» **What the task asks**:
Report every line of the data that includes "DEDUCED".

(Saved data entries)
====
-- ==== Sys2Proof/Machine/Issue.lean ====
section
/-! DEFINITION. Issue: what every instruction of a core goes through, whatever it does (R113 to R118, R121, R127, R129,
R130, R134 to R137, R174, R192). A meaning gives the body; `issue` gives the rest. -/

namespace Sys2Proof.Machine

/-- Where control goes after an instruction that completes. -/
inductive Flow where
  | seq
  | taken (target : BitVec 48)
  /-- past the body of a LOOP whose count is 0 -/
  | skip (pc : BitVec 48)
deriving DecidableEq, Repr

/-- What an instruction does at its issue beat. -/
inductive Res where
  /-- it completes -/
  | done (s : State) (f : Flow)
  /-- it raises an exception and does nothing else -/
  | raise (code : Nat) (faultv : Word)
  /-- it raises an exception that is taken at beat `at_`, in state `s` -/
  | raiseAt (s : State) (at_ : Nat) (code : Nat) (faultv : Word)
  /-- it does not issue: the core freezes -/
  | freeze (why : Freeze)
  /-- it has issued and completes later, or has set the pc itself -/
  | begun (s : State)

/-- A branch, jump, LOOP, SYSCALL or SRET (R130, R137). -/
def isControl : Instr → Bool
  | .beq _ _ _ _ => true
  | .bne _ _ _ _ => true
  | .blt _ _ _ _ => true
  | .bge _ _ _ _ => true
  | .bltu _ _ _ _ => true
  | .bgeu _ _ _ _ => true
  | .jal _ _ => true
  | .jalr _ _ _ _ => true
  | .loop _ _ _ => true
  | .syscall _ => true
  | .sret _ => true
  | .sretSkip _ => true
  | _ => false

/-- A tile transfer (R106). -/
def isTransfer : Instr → Bool
  | .tld _ _ _ _ _ _ => true
  | .tst _ _ _ _ _ _ => true
  | _ => false

/-- The conditions of R121 on an instruction's fields that its page states, vector operations apart (their fields are
checked with their operands). DEDUCED, log entry 17. -/
def legalInstr : Instr → Bool
  | .sysr c _ sr => sysExists (isBoot c) sr.toNat
  | .sysw c _ _ sr => sysExists (isBoot c) sr.toNat
  | .syss c _ _ sr => sysExists (isBoot c) sr.toNat
  | .sysc c _ _ sr => sysExists (isBoot c) sr.toNat
  | .nmc _ op rg _ => op.toNat < 12 && rg ≠ 0 && rg.toNat % 4 = 0
  | .tmma c tc _ _ _ var _ _ => !isBoot c && tc.toNat % 2 = 0 && var ≠ 3
  | .tmmap c tc _ _ _ mm1 _ => !isBoot c && tc.toNat % 4 = 0 && mm1.toNat ≤ 15
  | .tmmaq c _ _ _ _ mm1 nm1 => !isBoot c && mm1.toNat ≤ 15 && nm1.toNat ≤ 15
  | .tfence c => !isBoot c
  | .tcfg c _ => !isBoot c
  | .tcfgrd c _ => !isBoot c
  | .tld c _ _ _ rsel _ => !isBoot c && rsel ≠ 3
  | .tst c _ _ _ rsel _ => !isBoot c && rsel ≠ 3
  | .tmvv c _ _ _ => !isBoot c
  | .tmvt c _ _ _ => !isBoot c
  | .vsetvl c _ _ _ sew ft => !isBoot c && vcfgSupported sew.toNat ft.toNat
  | _ => true

/-- An instruction's word, zero-extended (R172). -/
def wordOf (i : Instr) : Word := w64 (encodeWord i)

/-- The pc after an instruction that completes, with the delay slot and the loop (R129, R135 to R137). DEDUCED, log entry 17. -/
def Core.retire (k : Core) (f : Flow) : Core :=
  let count := wf k.lcnt 31 0
  let k1 := if k.atLend then { k with lcnt := wset k.lcnt 31 0 (count - 1) } else k
  match k.slot with
  | some t => { k1 with pc := t, slot := none }
  | none =>
    match f with
    | .taken t => { k1 with pc := k.pc + 4, slot := some t }
    | .skip p => { k1 with pc := p }
    | .seq =>
      { k1 with pc := if k.atLend && count != 1 then BitVec.ofNat 48 k.lbeg.toNat else k.pc + 4 }

/-- Hardware's clearing of TPROG.VALID at the issue of anything but TLD or TST (R106). -/
def Core.clearValid (k : Core) (i : Instr) : Core :=
  if isTransfer i then k else { k with tprog := wsetb k.tprog 15 false }

/-- The core freezes from beat `b` on (R116). -/
def Core.freeze (k : Core) (why : Freeze) (b : Nat) : Core := { k with frozen := some (why, b), clear := 0 }

/-- A freeze that began at beat `f` ends at beat `e` (R116). What the core waits for in active beats moves with it; the
collectors hold meanwhile, and the final step of a vector instruction that runs moves with them (R118). -/
def Core.thaw (k : Core) (f e : Nat) : Core :=
  { k with
    frozen := none
    clear := 0
    fcnt := k.fcnt + (e - f)
    next := if f < k.next then k.next + (e - f) else e
    vfinal := if oddFrom f ≤ k.vfinal then oddFrom e + (k.vfinal - oddFrom f) else k.vfinal
    vlast := if oddFrom f ≤ k.vlast then oddFrom e + (k.vlast - oddFrom f) else k.vlast }

/-! ### Tile moves in progress (R88, R168) -/

/-- The largest number of a step's accesses in one bank; two reads of one line count once (R159). -/
def bankLoad (reads : List Nat) (write extra : Option Nat) : Nat :=
  let keys := reads.eraseDups.map keyBank ++ (write.toList.map keyBank) ++ (extra.toList.map keyBank)
  Nat.max 1 ((List.range 8).foldl (fun m b => Nat.max m (keys.count b)) 0)

/-- A move has written its last line in beat `e`: it completes, and the next instruction issues in the beat after it (R89,
R136). -/
def Core.endMove (k : Core) (e line : Nat) : Core :=
  { ({ k with move := none }.retire .seq) with
    vfinal := e, vlast := e, vfinalLine := some line, fcnt := k.fcnt + (e + 1 - k.next), next := Nat.max k.next (e + 1)
    noIntr := false }

/-- One step of a move: it reads the next line and writes the one that the step before has read, the read before the write
(R88); the last step only writes. -/
def Core.moveStep (k : Core) (m : Move) : Core :=
  let k1 := k.canvasTo m.at_
  let write (q : Core) : Core :=
    match m.prev, m.dst with
    | some l, d :: _ => q.setLine d l
    | _, _ => q
  match m.src with
  | [] => (write k1).endMove m.at_ (m.dst.headD 0)
  | r :: rest =>
    let last := m.at_ + 2 * (bankLoad [r] (if m.prev.isSome then m.dst.head? else none) none - 1)
    let next : Move :=
      { src := rest, dst := if m.prev.isSome then m.dst.drop 1 else m.dst, prev := some (k1.line r), at_ := last + 2, last := last }
    { write (k1.canvasTo last) with move := some next }

/-- A move takes its steps while `go` holds of the beat of the next one; `n` bounds their number. -/
def Core.moveWhile (k : Core) (go : Nat → Bool) : Nat → Core
  | 0 => k
  | n + 1 =>
    match k.move with
    | none => k
    | some m => if go m.at_ then (k.moveStep m).moveWhile go n else k

/-- A bound on the steps of a move: one for each line of the largest group, and the last write. -/
def moveActs : Nat := 40

/-- Palette accesses of the core before beat `b`: a move's and the canvas's (R73, R88). -/
def Core.paletteTo (k : Core) (b : Nat) : Core := (k.moveWhile (fun x => x < b) moveActs).canvasTo b

/-- A move stops before its next step, at beat `b`; it starts again whole (R168, TMVV page). -/
def Core.stopMove (k : Core) (b : Nat) : Core :=
  { k with move := none, fcnt := k.fcnt + (b - k.next), next := Nat.max k.next b }

/-- A move that is under way at beat `b` stops there. -/
def Core.cutMove (k : Core) (b : Nat) : Core := if k.move.isSome then k.stopMove b else k

/-- The steps that a move has begun by beat `b`, and at least the first one. -/
def Core.moveTo (k : Core) (b : Nat) : Core :=
  let first : Core := match k.move with
    | some m => if m.prev.isNone then k.moveStep m else k
    | none => k
  first.moveWhile (fun x => x ≤ b) moveActs

/-- A move runs to its end, unless it is still under way and an interrupt that can be taken holds the next instruction
(R168, R183). -/
def State.moveOver (s : State) (c : Nat) : State :=
  match (s.core c).move with
  | none => s
  | some _ =>
    if !s.running c then s
    else s.modCore c (fun k =>
      let k1 := k.moveTo (s.beat (coreDomain c))
      if k1.move.isSome && k1.openAt (k1.active k1.next) && (k1.interrupt (coreBoot c)).isSome then k1
      else k1.moveWhile (fun _ => true) moveActs)

/-- The instruction at the pc is fetched (R15, R203, R209, R282): the cause of a fault, a freeze, or nothing.
DESIGN CHOICE, log entry 4. DEDUCED, log entry 36. -/
def State.fetch (s : State) (c : Nat) : Option (Nat ⊕ Freeze) :=
  let k := s.core c
  let va := w64 k.pc.toNat
  match s.access c va .fetch .fetch with
  | .fault code => some (.inl code)
  | .walk => some (.inr (.walk va .fetch))
  | .ok pa _ => if k.icache.contains (localOf pa / 128) then none else some (.inr .icache)

/-- A write of ATB or ASID. -/
def Pend.translates (p : Pend) : Bool :=
  match p.dst with
  | .sys sr _ _ => sr = 0x180 || sr = 0x181
  | _ => false
/-- The state as core `c` freezes at beat `b`, which would have been its active beat `a`: the results of that beat wait for the end of
the freeze (R118), but for those under which the frozen instruction translates. DEDUCED, log entry 23. -/
def State.heldAt (s : State) (c a b : Nat) : State :=
  ((s.landAll c (a - 1)).landIf c (fun p => p.due ≤ a && p.translates)).modCore c (fun k => k.canvasTo b)

/-- After the body: retirement and the next issue beat. -/
def State.finish (s : State) (c : Nat) (b : Nat) (i : Instr) (r : Res) (before : State) : State :=
  match r with
  | .done t f =>
    t.modCore c (fun k => { ((k.clearValid i).retire f) with
      next := Nat.max k.next (b + 1), noIntr := isControl i })
  | .raise code fv => s.modCore c (fun k => (k.clearValid i).raise b code fv 0)
  | .raiseAt t x code fv => t.modCore c (fun k => (k.clearValid i).raise x code fv 0)
  | .freeze why => before.modCore c (fun k => k.freeze why b)
  | .begun t => t

/-- Issue of instruction `i` of core `c`, with what the canvas has read and written for it before the issue beat (R73). Where the
core cannot be given an instruction, or an interrupt is to be taken at that beat (R183), nothing happens; where the instruction
cannot issue the core freezes, and the instruction comes again when the freeze has ended. -/
def State.issueNow (s : State) (c : CoreId) (i : Instr) (body : State → Nat → Res) : State :=
  if !s.canIssue c then s
  else
    let k := s.core c
    let b := Nat.max (s.beat (coreDomain c)) k.next
    let a := k.active b
    let s1 := s.toBeat (coreDomain c) b
    match k.absent a with
    | some due => (s1.landAll c (due - 1)).modCore c (fun k => k.freeze .answer (due + k.fcnt))
    | none =>
      let s2 := (s1.landAll c a).modCore c (fun k => k.canvasTo b)
      let held := s1.heldAt c a b
      if !coreBoot c && s.stopAsked (clusterOf c) && k.boundary b then s2.modCore c (fun k => { k with stopped := some b })
      else if k.boundary b && ((s2.core c).interrupt (coreBoot c)).isSome then s
      else
      match s2.fetch c with
      | some (.inl code) => s2.modCore c (fun k => k.raise b code (w64 k.pc.toNat) 0)
      | some (.inr why) => held.modCore c (fun k => k.freeze why b)
      | none =>
        let k2 := s2.core c
        if !legalInstr i || (isControl i && (k2.slot.isSome || k2.atLend)) then
          s2.finish c b i (.raise causeIllegal (wordOf i)) held
        else s2.finish c b i (body s2 b) held

/-- Issue, after the move that the core may still be making. -/
def State.issue (s : State) (c : CoreId) (i : Instr) (body : State → Nat → Res) : State :=
  (s.moveOver c).issueNow c i body

/-- A meaning of a core's instruction. -/
def issueOut (s : State) (c : CoreId) (i : Instr) (body : State → Nat → Res) : Out := .next (s.issue c i body)

/-- A body that only gives the core new registers and results. -/
def coreBody (c : CoreId) (f : Core → Nat → Core) (s : State) (b : Nat) : Res :=
  .done (s.modCore c (fun k => f k (k.active b))) .seq

end Sys2Proof.Machine
end

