/-- A read request is answered with its line (R230, R235). -/
def State.readServed (s : State) (r : Req) (path : Nat) : State :=
  let a := localOf r.addr
  let line := lineOf a
  let (code, s1) := s.lineRead line
  let s2 := match r.kind with
    | .readReserve _ => if code = 0 then s1.reserve (stackOf a) r.ident line else s1.reserveLost r
    | _ => s1
  match r.kind with
  | .prefetch true _ => s2
  | _ => s2.answer (answerOf r code (if code = 0 then s2.lineData line else 0) none (kindPath r (path + r.beat)) (srcGuarded r.src))

/-- Whether a slot's access can complete: a fill whose dirty victim needs a slot in a full bank waits. -/
def State.canComplete (s : State) (p : Nat) (x : Slot) : Bool :=
  if x.write then true
  else
    let a := x.line * 128
    let q := s.plinth p
    match mscFillIn (mget mscDef q.msc (mscSet a)) (mscTag a) 0 false with
    | (_, some v, _) => !v.dirty || !q.full (Config.bankOf (mscLine p (mscSet a) v.tag))
    | _ => true

/-- Whether a slot comes before every other one of its line. -/
def Plinth.firstOfLine (q : Plinth) (x : Slot) : Bool := (q.slots.find? (fun y => y.line = x.line)).elim true (fun y => y == x)

/-- The slot that is served next of those that `which` selects: the bank of the oldest access that can complete serves its open row first,
at most 16 times in succession while that one waits; with the count of such services (R233). -/
def State.nextSlotIn (s : State) (p : Nat) (which : Slot → Bool) : Option (Slot × Nat) :=
  let q := s.plinth p
  if s.saddlesOff then none
  else match q.slots.find? (fun x => which x && s.canComplete p x && q.firstOfLine x) with
  | none => none
  | some x =>
    match q.openRow x.bank with
    | none => some (x, 0)
    | some (row, run) =>
      if Config.rowOf x.line = row || 16 ≤ run then some (x, 0)
      else
        match q.slots.find? (fun y => y.bank = x.bank && Config.rowOf y.line = row && s.canComplete p y && q.firstOfLine y) with
        | some y => some (y, run + 1)
        | none => some (x, 0)
def State.nextSlot (s : State) (p : Nat) : Option (Slot × Nat) := s.nextSlotIn p (fun _ => true)

/-- The access of slot `x` completes: the slot is freed, and a read fills the memory-side cache and is answered with its class (R231,
R233, R281), later where the PHY has to start again (R276). The class is told. -/
def State.slotDone (s : State) (p : Nat) (x : Slot) (run : Nat) : Nat × State :=
  let q := s.plinth p
  let path := q.dramPath x.bank x.line + s.wakeCost (0x418 + p)
  let s1 := (s.wakes (0x418 + p)).setPlinth p { q.served x.bank x.line run with slots := q.slots.erase x }
  (path, if x.write then s1 else x.waits.foldl (fun t r => t.readServed r path) (s1.mscUse (x.line * 128) x.cls false))

/-- Bank `b` serves its slots up to the read of a line: the class of that read. Nothing where one of them has to wait. -/
def State.bankUntil (s : State) (p b line : Nat) : Nat → Option (Nat × State)
  | 0 => none
  | n + 1 =>
    match s.nextSlotIn p (fun x => x.bank == b) with
    | none => none
    | some (x, run) =>
      let (path, t) := s.slotDone p x run
      if hasSlot line false x then some (path, t) else t.bankUntil p b line n

/-- Whether a request goes to the DRAM of plinth `p` as a line access. -/
def atPlinth (p : Nat) (r : Req) : Bool :=
  (match r.kind with
   | .nmc _ => false
   | .invalidate _ _ => false
   | .sketchRelease _ => false
   | .signal _ => false
   | .decrement _ => false
   | .waitGe _ => false
   | .waitBar _ => false
   | .cancel => false
   | _ => true) &&
  (match regionOf (localOf r.addr) with
   | .dram => stackOf (localOf r.addr) = p
   | _ => false)

/-- Whether a request to a line that has arrived at its plinth has not been performed (R233). -/
def State.lineBusy (s : State) (line : Nat) : Bool :=
  let p := stackOf (line * 128)
  (s.plinth p).refused.any (fun t => lineOf (localOf t.req.addr) = line)
  || s.reqs.any (fun r => r.acks.isSome && atPlinth p r && lineOf (localOf r.addr) = line)

/-- A line is read at once, for a walker, an instruction fetch, an engine, the summit or the host link: error code, path class and
the state after. Where it misses it takes a slot, or joins the one that its line has, and its bank serves what comes before it; nothing
where that has to wait, an earlier request to the line does, or no slot is free (R210, R231, R233, R234). -/
def State.lineGet (s : State) (line : Nat) (cls : BitVec 2) : Option (Nat × Nat × State) :=
  let a := line * 128
  let p := stackOf a
  let q := s.plinth p
  let b := Config.bankOf line
  if s.saddlesOff || s.lineBusy line then none
  else
    match s.mscHit a cls false with
    | some t =>
      let (code, t1) := t.lineRead line
      some (code, pathMsc, t1)
    | none =>
      if q.full b && !(q.slots.any (hasSlot line false)) then none
      else
        match (s.setPlinth p (q.readPlace line cls)).bankUntil p b line (q.slots.length + 1) with
        | none => none
        | some (path, t) =>
          let (code, t1) := t.lineRead line
          some (code, path, t1)

/-- A read made at once by a master (R235). -/
def State.readNow (s : State) (a : Nat) (who : Who) (cls : BitVec 2) : Option (Nat × Nat × State) :=
  let err := s.targetError a who .read
  if err ≠ 0 then some (err, pathMsc, s) else s.lineGet (lineOf a) cls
====
» **Solution**:
checked with their operands). DEDUCED, log entry 17. -/
/-- The pc after an instruction that completes, with the delay slot and the loop (R129, R135 to R137). DEDUCED, log entry 17. -/
DESIGN CHOICE, log entry 4. DEDUCED, log entry 36. -/
the freeze (R118), but for those under which the frozen instruction translates. DEDUCED, log entry 23. -/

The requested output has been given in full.